Ж.Бернанос, «Дневник сельского священника»

 Не дыша. Замораживая потоки крови у сердца. Не двигаясь. Ни слова – оно может ранить красоту колючими звуками, разорвав дорогие ткани в лоскуты. Мне шесть-восемь лет, и я на экране с ними смотрю на окружающее снизу вверх. С опаской. Осторожно приоткрывая скрипучие старые двери в ещё вчера знакомые комнаты, сегодня эти двери в «детскую темноту» и в темноту детской. Мир ульем гудит, кишмя кишит страшными насекомыми, золотистыми на просвет. Но даже он брюхатым чудищем удивлённо поднимает брови и опускается на колени, пристально всматриваясь в девочковые глаза. Не мигая. Как кот на мышь. Кот сытый, слава богу, а новенькая Алиса в дряхлой старушке-стране ветхих чудес глаз своих не отводит. Не из гордости. Не из храбрости. Не может просто их отвести – чудо/чудовище завораживает. Какое нервное любопытство, такое детское нежное напряжение, ледяное внимание-электричество, от которого великану-миру и его деткам-монстрам не по себе, и мир пытается спрятаться. У-у-у-у, воет ветер там, за окном в мягкой пугающей ночи, лают, чувствуя бархат её касаний, домашние псы. Там, за углом, будь осторожна! Загляни, встав на цыпочки… Вон оно, вон оно, шуршит и шепчет чего-то невидимое, приласкай его, подружись. Затуши свечу и дыхни на это жуткое изголодавшееся по детям рассерженное волшебство. То сопящие коты ночи, нежась в твоих руках, замолчали. Ещё и ещё раз почеши их за ушком, и Ночь свернётся клубком звенящих змеек у ног твоих – само обугленное мироздание расползётся безвредными гадами, почуяв новорождённую свою королеву. Не касайся тайны, остерегайся смотреть на неё, она портится на глазах, не трогай её, даже детскими пальчиками.
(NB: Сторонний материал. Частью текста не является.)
/-- The order of an EDGE and a TICK of one instant is observable (R208): on an idle log, TICK first decodes it and the
new edge starts a fresh log; EDGE first joins the old log, and the TICK finds no idle gap. -/
def Obligations.EdgeAndTickDoNotCommute : Prop :=
  ∀ (s : State) (kind : EdgeKind) (t now : Timestamp),
    s.log ≠ [] → s.log.length < 100 → 10000 < (now - s.lastTs).toNat → (now - t).toNat ≤ 10000 →
    (∃ a b, exec (.tick now) s = .next a ∧ a.log = [] ∧ a.event ≠ none ∧
      exec (.edge kind t) a = .next b ∧ b.log = [⟨kind, t⟩] ∧ b.event = none) ∧
    (∃ a b, exec (.edge kind t) s = .next a ∧ a.log = s.log ++ [⟨kind, t⟩] ∧ a.event = none ∧
      exec (.tick now) a = .next b ∧ b.log = s.log ++ [⟨kind, t⟩] ∧ b.event = none ∧
      b.cache = s.cache ∧ b.sink = s.sink)

/-! ### EDGE (40_capture.md) -/

/-- R101: EDGE appends the entry and writes `last_ts` while the log has room, and otherwise clears the log and emits
BUFFER_OVERFLOW; everything else keeps its value. -/
def Obligations.EdgeAppendsOrDiscardsTheLog : Prop :=
  ∀ (kind : EdgeKind) (ts : Timestamp) (s : State),
    exec (.edge kind ts) s = .next (
      if s.log.length < 100 then
        { s with log := s.log ++ [{ kind := kind, ts := ts }], lastTs := ts, event := none }
      else { s with log := [], event := some { status := .bufferOverflow } })

/-- R102: in the overflow branch the new edge is discarded with the log, `last_ts`, RepeatCache and CommandSink keep
their values, and the event word is 0x9. -/
def Obligations.OverflowDiscardsTheEdgeWithTheLog : Prop :=
  ∀ (kind : EdgeKind) (ts : Timestamp) (s : State),
    100 ≤ s.log.length →
    ∃ t, exec (.edge kind ts) s = .next t ∧ t.log = [] ∧ t.lastTs = s.lastTs ∧ t.cache = s.cache ∧ t.sink = s.sink ∧
      t.ports.logLen = 0 ∧ t.ports.diagValid = 1 ∧ t.ports.diag = 0x0000000000000009#64

/-- Edges that fit are stored in the order presented, whatever their kinds and timestamps, with no event, and nothing
else but `last_ts` changes (R101, R103). -/
def Obligations.EdgesThatFitAreStoredInOrder : Prop :=
  ∀ (s : State) (es : List EdgeEvent) (last : EdgeEvent),
    s.log.length + (es ++ [last]).length ≤ 100 →
    execAll ((es ++ [last]).map EdgeEvent.toInstr) s =
      .next { s with log := s.log ++ es ++ [last], lastTs := last.ts, event := none }

/-- 101 edges without a TICK overflow an empty log on the last one, which is not stored: the log is empty, nothing was
decoded, and the next edge is stored at index 0 (R102, R103). -/
def Obligations.OneHundredAndOneEdgesOverflow : Prop :=
  ∀ (s : State) (es : List EdgeEvent) (e101 e102 : EdgeEvent),
    s.log = [] → es.length = 100 →
    ∃ t u, execAll ((es ++ [e101]).map EdgeEvent.toInstr) s = .next t ∧
      t.log = [] ∧ t.event = some { status := .bufferOverflow } ∧ t.cache = s.cache ∧ t.sink = s.sink ∧
      es.getLast?.map (·.ts) = some t.lastTs ∧
      exec (.edge e102.kind e102.ts) t = .next u ∧ u.log = [e102] ∧ u.event = none

/-! ### TICK (41_idle_decode.md) -/

/-- R121: TICK does nothing on an empty log, nothing while the gap is at most 10000, and otherwise runs one decode
cycle; the gap is the difference modulo 2^64. -/
def Obligations.TickDecodesOnlyAnIdleLog : Prop :=
  ∀ (now : Timestamp) (s : State),
    (s.log = [] → exec (.tick now) s = .next { s with event := none }) ∧
    (s.log ≠ [] → (now - s.lastTs).toNat ≤ 10000 → exec (.tick now) s = .next { s with event := none }) ∧
    (s.log ≠ [] → 10000 < (now - s.lastTs).toNat → exec (.tick now) s = decodeCycle Config.hw s)

/-- R122: a decode cycle completes, inside the TICK that triggers it; it clears the log whatever the outcome, and what it
emits and writes follows from FrameDecoder's result on the log as it stood. It counts as accepted exactly for ACCEPTED and
REPEAT. -/
def Obligations.DecodeCycleClearsTheLogAndConcludes : Prop :=
  ∀ s : State, ∃ t d,
    decodeCycle Config.hw s = .next t ∧
    (∀ now : Timestamp, s.log ≠ [] → 10000 < (now - s.lastTs).toNat → exec (.tick now) s = .next t) ∧
    t.log = [] ∧ t.event = some d ∧
    (d.status.isAccepted = true ↔ d.status = .accepted ∨ d.status = .repeated) ∧
    t = (match frameDecode Config.hw s.log with
      | .insufficientEvents => { s with log := [], event := some { status := .insufficientEvents } }
      | .invalidPreamble => { s with log := [], event := some { status := .invalidPreamble } }
      | .invalidBitTiming => { s with log := [], event := some { status := .invalidBitTiming } }
      | .repeatFrame => repeatFrame { s with log := [] }
      | .newFrame bits n => validateFrame Config.hw bits n { s with log := [] })

/-- TICK completes on every log and at every time, and what it leaves unchanged: `last_ts`, the log, cache and sink
when it emits nothing, the cache but for ACCEPTED, the sink but for ACCEPTED and REPEAT (R121, R122, R173). -/
def Obligations.TickCompletesWithinItsFrame : Prop :=
  ∀ (now : Timestamp) (s : State), ∃ t, exec (.tick now) s = .next t ∧
    t.lastTs = s.lastTs ∧ t.inputs = s.inputs ∧ t.draws = s.draws ∧
    (t.event = none → t.log = s.log ∧ t.cache = s.cache ∧ t.sink = s.sink) ∧
    ∀ d, t.event = some d → t.log = [] ∧ (d.status ≠ .accepted → t.cache = s.cache) ∧
      (d.status ≠ .accepted → d.status ≠ .repeated → t.sink = s.sink)

/-- A TICK whose time is before `last_ts` wraps: it decodes at once unless `last_ts − now ≥ 2^64 − 10000` (R123). -/
def Obligations.TickBeforeTheLastEdgeWraps : Prop :=
  ∀ (now : Timestamp) (s : State),
    s.log ≠ [] → now.toNat < s.lastTs.toNat →
    exec (.tick now) s =
      if s.lastTs.toNat - now.toNat < 2 ^ 64 - 10000 then decodeCycle Config.hw s else .next { s with event := none }

/-! ### FrameDecoder (41_idle_decode.md section 2) -/

/-- R126: fewer than three entries are `InsufficientEvents`; a wrong kind among the first three is
`InvalidPreamble`. -/
def Obligations.ShortLogsAndWrongKindsAreRejected : Prop :=
  (∀ es : List EdgeEvent, es.length < 3 → frameDecode Config.hw es = .insufficientEvents) ∧
  ∀ (e0 e1 e2 : EdgeEvent) (rest : List EdgeEvent),
    e0.kind ≠ .falling ∨ e1.kind ≠ .rising ∨ e2.kind ≠ .falling →
    frameDecode Config.hw (e0 :: e1 :: e2 :: rest) = .invalidPreamble

/-- R127 and R128: a start pulse outside 9101 .. 9499 is an invalid preamble; inside it, the start space decides: 2051 ..
2449 is a repeat frame whatever follows, 4301 .. 4699 goes on to the data bits, anything else is an invalid
preamble. -/
def Obligations.PreambleIsClassifiedByPulseAndSpace : Prop :=
  ∀ (t0 t1 t2 : Timestamp) (rest : List EdgeEvent),
    (¬ (9101 ≤ (t1 - t0).toNat ∧ (t1 - t0).toNat ≤ 9499) →
      frameDecode Config.hw (⟨.falling, t0⟩ :: ⟨.rising, t1⟩ :: ⟨.falling, t2⟩ :: rest) = .invalidPreamble) ∧
    (9101 ≤ (t1 - t0).toNat → (t1 - t0).toNat ≤ 9499 →
      frameDecode Config.hw (⟨.falling, t0⟩ :: ⟨.rising, t1⟩ :: ⟨.falling, t2⟩ :: rest) =
        if 2051 ≤ (t2 - t1).toNat ∧ (t2 - t1).toNat ≤ 2449 then .repeatFrame
        else if 4301 ≤ (t2 - t1).toNat ∧ (t2 - t1).toNat ≤ 4699 then decodeBits Config.hw rest t2 0 0
        else .invalidPreamble)

/-- The window is strict at both ends, in mathematical integers, each window of this hardware is the closed range of the
rule's table, and a duration that wrapped, of a later entry with a smaller timestamp, is 2^64 less the difference and lies
in no window when the difference is at most 2^64 − 9500 (R134, R12). A larger difference wraps to less than 9500 µs, which
may lie in a window. -/
def Obligations.WindowsAreTheClosedRangesOfTheTable : Prop :=
  (∀ earlier later : Timestamp, later.toNat < earlier.toNat →
    (sub64 later earlier).toNat = 2 ^ 64 - (earlier.toNat - later.toNat) ∧
    (earlier.toNat - later.toNat ≤ 2 ^ 64 - 9500 →
      ∀ target ∈ [9300, 2250, 4500, 2250, 1125], inWin Config.hw (sub64 later earlier) target = false)) ∧
  ∀ v : Timestamp,
    (∀ target : Nat, inWin Config.hw v target = true ↔
      (target : Int) - 200 < (v.toNat : Int) ∧ (v.toNat : Int) < (target : Int) + 200) ∧
    (inWin Config.hw v Config.hw.tStartPulse = true ↔ 9101 ≤ v.toNat ∧ v.toNat ≤ 9499) ∧
    (inWin Config.hw v Config.hw.tSpaceRepeat = true ↔ 2051 ≤ v.toNat ∧ v.toNat ≤ 2449) ∧
    (inWin Config.hw v Config.hw.tSpaceNew = true ↔ 4301 ≤ v.toNat ∧ v.toNat ≤ 4699) ∧
    (inWin Config.hw v Config.hw.tBit1 = true ↔ 2051 ≤ v.toNat ∧ v.toNat ≤ 2449) ∧
    (inWin Config.hw v Config.hw.tBit0 = true ↔ 926 ≤ v.toNat ∧ v.toNat ≤ 1324)

/-- For the default targets the two bit windows overlap exactly when the slack is at least 564, and in an overlap logic 1
wins (R135). -/
def Obligations.BitWindowsOverlapFromSlack564 : Prop :=
  ∀ slack : Nat,
    ((∃ v : Timestamp, inWin { Config.hw with slack := slack } v 2250 = true ∧
        inWin { Config.hw with slack := slack } v 1125 = true) ↔ 564 ≤ slack) ∧
    ∀ v : Timestamp, inWin { Config.hw with slack := slack } v 2250 = true →
      classifyPeriod { Config.hw with slack := slack } v = some true

/-- R130: a period of 2051 .. 2449 appends a 1, of 926 .. 1324 a 0, and every other period aborts the frame and discards
the bits accumulated. -/
def Obligations.PeriodsAppendABitOrAbort : Prop :=
  ∀ (ts prev : Timestamp) (es : List EdgeEvent) (bits : Payload) (cnt : Nat),
    cnt < 32 →
    decodeBits Config.hw (⟨.falling, ts⟩ :: es) prev bits cnt =
      if 2051 ≤ (ts - prev).toNat ∧ (ts - prev).toNat ≤ 2449 then
        decodeBits Config.hw es ts (shiftIn bits true) (cnt + 1)
      else if 926 ≤ (ts - prev).toNat ∧ (ts - prev).toNat ≤ 1324 then
        decodeBits Config.hw es ts (shiftIn bits false) (cnt + 1)
      else .invalidBitTiming

/-- Rising entries after index 2 change nothing, whatever their number, place and timestamps (R129). -/
def Obligations.RisingEntriesAfterThePreambleAreIgnored : Prop :=
  ∀ (e0 e1 e2 : EdgeEvent) (rest : List EdgeEvent),
    frameDecode Config.hw (e0 :: e1 :: e2 :: rest) =
      frameDecode Config.hw (e0 :: e1 :: e2 :: rest.filter (fun e => e.kind == .falling))

/-- The decoder's loop computes what the rules say of the list of periods: the first 32 at most, each classified; a frame
of the bits in order, or an abort when one of them is in neither range (R129 to R133). -/
def Obligations.DecoderLoopRefinesThePeriodList : Prop :=
  ∀ (rest : List EdgeEvent) (prev : Timestamp),
    decodeBits Config.hw rest prev 0 0 =
      if ((fallingPeriods prev rest).take 32).any (fun d => periodBit d == none) then .invalidBitTiming
      else .newFrame (payloadOf (((fallingPeriods prev rest).take 32).filterMap periodBit))
        ((fallingPeriods prev rest).take 32).length

/-- R131: bits are shifted in at bit 0: of `k ≤ 32` bits the `j`-th received stands at bit `k − 1 − j`, so the first of
32 is bit 31, and every bit from `k` up is 0; and a new frame's payload is that of the bits its periods stand for. -/
def Obligations.FirstBitReceivedIsMostSignificant : Prop :=
  (∀ (bits : Payload) (b : Bool), (shiftIn bits b).toNat = (2 * bits.toNat + b.toNat) % 2 ^ 32) ∧
  ∀ bs : List Bool, bs.length ≤ 32 →
    (∀ (j : Nat) (h : j < bs.length), (payloadOf bs).getLsbD (bs.length - 1 - j) = bs[j]) ∧
    (∀ k, bs.length ≤ k → (payloadOf bs).getLsbD k = false) ∧
    ∀ (rest : List EdgeEvent) (prev : Timestamp), (fallingPeriods prev rest).map periodBit = bs.map some →
      decodeBits Config.hw rest prev 0 0 = .newFrame (payloadOf bs) bs.length

/-- Once 32 bits are accumulated every later entry is ignored unseen (R132). -/
def Obligations.EntriesAfterThe32ndBitAreIgnored : Prop :=
  ∀ (es more : List EdgeEvent) (bits : Payload),
    frameDecode Config.hw es = .newFrame bits 32 → frameDecode Config.hw (es ++ more) = .newFrame bits 32

/-- The bit count of a new frame is 0 .. 32 and its payload has no bit at or above it (R131, R133). -/
def Obligations.NewFramesHaveAtMost32RightAlignedBits : Prop :=
  ∀ (es : List EdgeEvent) (bits : Payload) (n : Nat),
    frameDecode Config.hw es = .newFrame bits n → n ≤ 32 ∧ bits.toNat < 2 ^ n

/-- Any preamble and periods within the windows decode to their bits: the decoder tolerates every timing the windows
allow (R127 to R133). -/
def Obligations.FramesWithinTheWindowsDecode : Prop :=
  ∀ (t0 pulse space : Timestamp) (ds : List Timestamp) (bs : List Bool),
    9101 ≤ pulse.toNat → pulse.toNat ≤ 9499 → 4301 ≤ space.toNat → space.toNat ≤ 4699 → ds.length ≤ 32 →
    ds.map periodBit = bs.map some →
    frameDecode Config.hw (preambleEdges t0 pulse space ++ periodEdges Config.hw (t0 + pulse + space) ds) =
      .newFrame (payloadOf bs) bs.length

/-- One bad period among the first 32 discards the whole frame, whatever comes after it (R130; the source's property
4). -/
def Obligations.OneBadPeriodDiscardsTheFrame : Prop :=
  ∀ (t0 pulse space bad : Timestamp) (ds after : List Timestamp),
    9101 ≤ pulse.toNat → pulse.toNat ≤ 9499 → 4301 ≤ space.toNat → space.toNat ≤ 4699 → ds.length < 32 →
    periodBit bad = none →
    frameDecode Config.hw
      (preambleEdges t0 pulse space ++ periodEdges Config.hw (t0 + pulse + space) (ds ++ bad :: after)) =
      .invalidBitTiming

/-- The source's round trip: the edges of `NECFRAME t0, b0, b1, b2, b3` decode to those four bytes, the first most
significant (R84, R53, R161). It is said of every start time; of those near 2^64, where R84's plain sums do not fit a
timestamp, it rests on the model's choice to add modulo 2^64 (log entry 9, DESIGN CHOICE). -/
def Obligations.NecFrameRoundTrip : Prop :=
  ∀ (t0 : Timestamp) (b0 b1 b2 b3 : Byte),
    frameDecode Config.hw (necFrameEdges Config.hw t0 b0 b1 b2 b3) = .newFrame (b0 ++ b1 ++ b2 ++ b3) 32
Ах, как хочется разобрать ночь на винтики, и пружинки, и молоточки, и клавиши. И вытащить колёсико-Луну, надкусив его – точно ли из чистого золота? Но не собрать потом можно, убив ночь. Протягиваешь руку к макету человека, вот бы и его разобрать–собрать, узнать, из чего он, как дышит, как двигается, как любит, как говорит. Умирает ли насовсем? Что двигается в нем, что заставляет жить? Убить, разобрав и не собрав потом, и пружинки-змейки пчёлками из разобранных деталек агрессивно гудя обязательно соберутся во Франкенштейна.



 

 В открытые окна доносятся незнакомые голоса и, просыпаясь глубокой ночью, с головой натягиваешь на себя одеяло. Не умолкают голоса. Встаёшь, выходишь, вылетаешь тенью не выспавшейся души в открытую форточку. «Пойдём, пойдём с нами…». Не ходи, советуют тебе братья и сестры. Ты зовёшь за собой их, ты ведёшь вереницей теней их прямо туда, где ничего нет, ни солнца, ни шума дневного, где только может колодец стоит, приглашая в него заглянуть. А то и спуститься. Дышат в спину, шагают несмело, не в ногу – грозные, лапами, делая вид скорее, что стукают, тычут сбоку и сзади бородатые внуки ночи и дети тайны. Тайны-паучихи, способной ждать сколько угодно первую жертву. Тайна, как выбитый зуб мудрости мира, валяется под кроватью, в полночь, отряхиваясь от пыли, выползает наружу и зевая заворачивает в себя дневные события. Так, что уже скоро девочки спят наяву: вокруг ничего-никого, только щупальца притаившейся в омуте таинственной темноты. Тайна детской темноты – в битом пикселе жизни, в нечаянном или, о ужас, намеренном изменении размеренного распорядка дня. Ждёшь перед закрытой дверью, считая до десяти про себя, и открываешь её, едва-едва дотягиваясь до ручки, в ожидании, что сестра твоя оживёт. У сестры сегодня губы в крови, сестра разозлила кота (кошки – самые длинные щупальца её величества Тайны, запускаемые в плоть детских дней). Сестра смотрелась в зеркало и удивлялась взрослым своим губам – кровь на них как мамина помада. Раз, два, три, сестрёнка живи – жалобно взвыли дверные петли. Сестрёнка, где ты? Сестрёнка ещё сейчас только лежала раскинув руки, словно падая в собственную комфортабельную темноту, а рядом разбитый горшок бормотал истеричным шёпотом, что верно что-то случилось с Изабель, но он, цветочный горшок, не причём. Его Тайна разбила. Рассердилась на то, что негодница Ана кощунственно трогает края её мантии, и ночами следит за нею, хочет её разгадать. Прости меня, Тайна, верни сестру. Но мир точно взбесился, и гаснет все больше пикселей, и чьи-то руки закрывают маленькой Ане глаза. Глаза, любознательные до безумия, бесстыдно обнажающие Тайну, её величество, срывая всего лишь моргая с неё наряды. Не поворачивайся назад, не поворачивайся! Но чтобы разгадать, учат героев сказки, само волшебство, оглянуться порывисто иногда просто необходимо. Как бы истошно не завопило позади гадкое (а может, и трогательное) Оно.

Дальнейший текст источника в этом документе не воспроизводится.